The example image below shows both plugin versions defined for reference purposes, although normally only one would be used.
[URL_1]
url=http://m.wund.com/cgi-bin/findweather/getForecast?brand=mobile&query=32712
freq=0.5
scrapecount=2
[URL_1_1]
;Temperature {The ";" makes this a comment line}
regexsearch=<td>Temperature</td>[\s\S]*?<b>(.+)</b>
[URL_1_2]
;Humidity
regexsearch=<td>Humidity</td>[\s\S]*?<b>(.+)</b>
regexoccur=1
regexflags=0
These two searches will find the Temperature and the Humidity from the m.wund.com web site and return to the Trigger the Temperature in LOCAL1 and the Humidity in LOCAL2. Up to 9 parameters can be captured. If more are needed a second (ie, {URL_2] section could be defined to capture additional data.

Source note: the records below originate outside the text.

/-! ## Length kernels -/

/-- R141: NA_LEN0TO16, by its four sub-cases. -/
def Obligations.NaLen0to16 : Prop :=
  encode .naLen0to16 = 0x10
    ∧ (∀ B : Bytes,
        let n := B.length
        let mul := k2 + 2 * nat64 n
        (8 ≤ n → n ≤ 16 → naLen0to16 B =
          let a := le64 B 0 + k2
          let b := le64 B (n - 8)
          let c := rotate64 b 37 * mul + a
          let d := (rotate64 a 25 + b) * mul
          some (hashLen16M c d mul))
        ∧ (4 ≤ n → n ≤ 7 → naLen0to16 B =
          some (hashLen16M (nat64 n + ((le32 B 0).setWidth 64 <<< 3))
            ((le32 B (n - 4)).setWidth 64) mul))
        ∧ (1 ≤ n → n ≤ 3 → naLen0to16 B =
          let y := (B.getD 0 0).setWidth 32 + ((B.getD (n / 2) 0).setWidth 32 <<< 8)
          let z := nat32 n + ((B.getD (n - 1) 0).setWidth 32 <<< 2)
          some (shiftMix ((y.setWidth 64 * k2) ^^^ (z.setWidth 64 * k0)) * k2))
        ∧ (n = 0 → naLen0to16 B = some 0x9AE16A3B2F90404F))
    ∧ (∀ (s : State) (B : Bytes), s.fault = false → B.length ≤ 16 → BufferIs s B →
        ∃ h, naLen0to16 B = some h ∧ exec .naLen0to16 s = .next (completedWith 0x10 h 0 s))
    ∧ (∀ s : State, s.fault = false → 16 < s.len.toNat →
        exec .naLen0to16 s = .next (faultedWith 0x10 3 s))
    ∧ naLen0to16 [0x61] = some 0xB3454265B6DF75E3
    ∧ naLen0to16 [0x61, 0x62, 0x63, 0x64] = some 0x1A5502DE4A1F8101
    ∧ naLen0to16 [0x61, 0x62, 0x63, 0x64, 0x65, 0x66, 0x67, 0x68] = some 0xFEE9D22990C82909

/-- R142: NA_LEN17TO32. -/
def Obligations.NaLen17to32 : Prop :=
  encode .naLen17to32 = 0x11
    ∧ (∀ B : Bytes, 17 ≤ B.length → B.length ≤ 32 → naLen17to32 B =
        let n := B.length
        let mul := k2 + 2 * nat64 n
        let a := le64 B 0 * k1
        let b := le64 B 8
        let c := le64 B (n - 8) * mul
        let d := le64 B (n - 16) * k2
        some (hashLen16M (rotate64 (a + b) 43 + rotate64 c 30 + d)
          (a + rotate64 (b + k2) 18 + c) mul))
    ∧ (∀ (s : State) (B : Bytes), s.fault = false → 17 ≤ B.length → B.length ≤ 32 →
        BufferIs s B →
        ∃ h, naLen17to32 B = some h ∧ exec .naLen17to32 s = .next (completedWith 0x11 h 0 s))
    ∧ (∀ s : State, s.fault = false → (s.len.toNat < 17 ∨ 32 < s.len.toNat) →
        exec .naLen17to32 s = .next (faultedWith 0x11 3 s))
    ∧ naLen17to32 (dataBuffer 17) = some 0xC5AA7EA87BFEE0C4
    ∧ naLen17to32 (dataBuffer 32) = some 0xDFD34F271D38B837

/-- R143: NA_LEN33TO64. -/
def Obligations.NaLen33to64 : Prop :=
  encode .naLen33to64 = 0x12
    ∧ (∀ B : Bytes, 33 ≤ B.length → B.length ≤ 64 → naLen33to64 B =
        let n := B.length
        let mul := k2 + 2 * nat64 n
        let a := le64 B 0 * k2
        let b := le64 B 8
        let c := le64 B (n - 8) * mul
        let d := le64 B (n - 16) * k2
        let y := rotate64 (a + b) 43 + rotate64 c 30 + d
        let z := hashLen16M y (a + rotate64 (b + k2) 18 + c) mul
        let e := le64 B 16 * mul
        let f := le64 B 24
        let g := (y + le64 B (n - 32)) * mul
        let h := (z + le64 B (n - 24)) * mul
        some (hashLen16M (rotate64 (e + f) 43 + rotate64 g 30 + h)
          (e + rotate64 (f + a) 18 + g) mul))
    ∧ (∀ (s : State) (B : Bytes), s.fault = false → 33 ≤ B.length → B.length ≤ 64 →
        BufferIs s B →
        ∃ h, naLen33to64 B = some h ∧ exec .naLen33to64 s = .next (completedWith 0x12 h 0 s))
    ∧ (∀ s : State, s.fault = false → (s.len.toNat < 33 ∨ 64 < s.len.toNat) →
        exec .naLen33to64 s = .next (faultedWith 0x12 3 s))
    ∧ naLen33to64 (dataBuffer 33) = some 0xBB21B4CAAD9991DA
    ∧ naLen33to64 (dataBuffer 64) = some 0x6A3157C8C0BAD83B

NOTE: The [URL_x] sections are independant of each other and thus can be used to capture additional data from the same site, as indicated above, or may be directed at totally different sites with different frequencies and scrape counts for different purposes (ie, weather on one and football scores on another).
Create a new generic plugin trigger for each of the URL_x scrapes. You can give them ID’s of WEATHER1 and WEATHER2. Set the Trigger ID number to “Command 1" for both and the Trigger Value to “Option 1" for WEATHER1 and “Option 2" for WEATHER2.
When the WEATHER1 trigger fires, the Temperature will be in LOCAL1. When WEATHER2 fires the Humidity will be in LOCAL1.
If you wanted only a single trigger with temperature and humidity, you would need to have a single scrape (URL_1_1) with two snap sections. Then you could have temp in LOCAL1 (if it occurs first) and humidity in LOCAL2.
As referenced above in the URL_1_1 description, up to 5 search matches can be captured in a single trigger. If more are needed, then a 2nd URL_x (ie, URL_2) must be defined. It can pass five more data elements.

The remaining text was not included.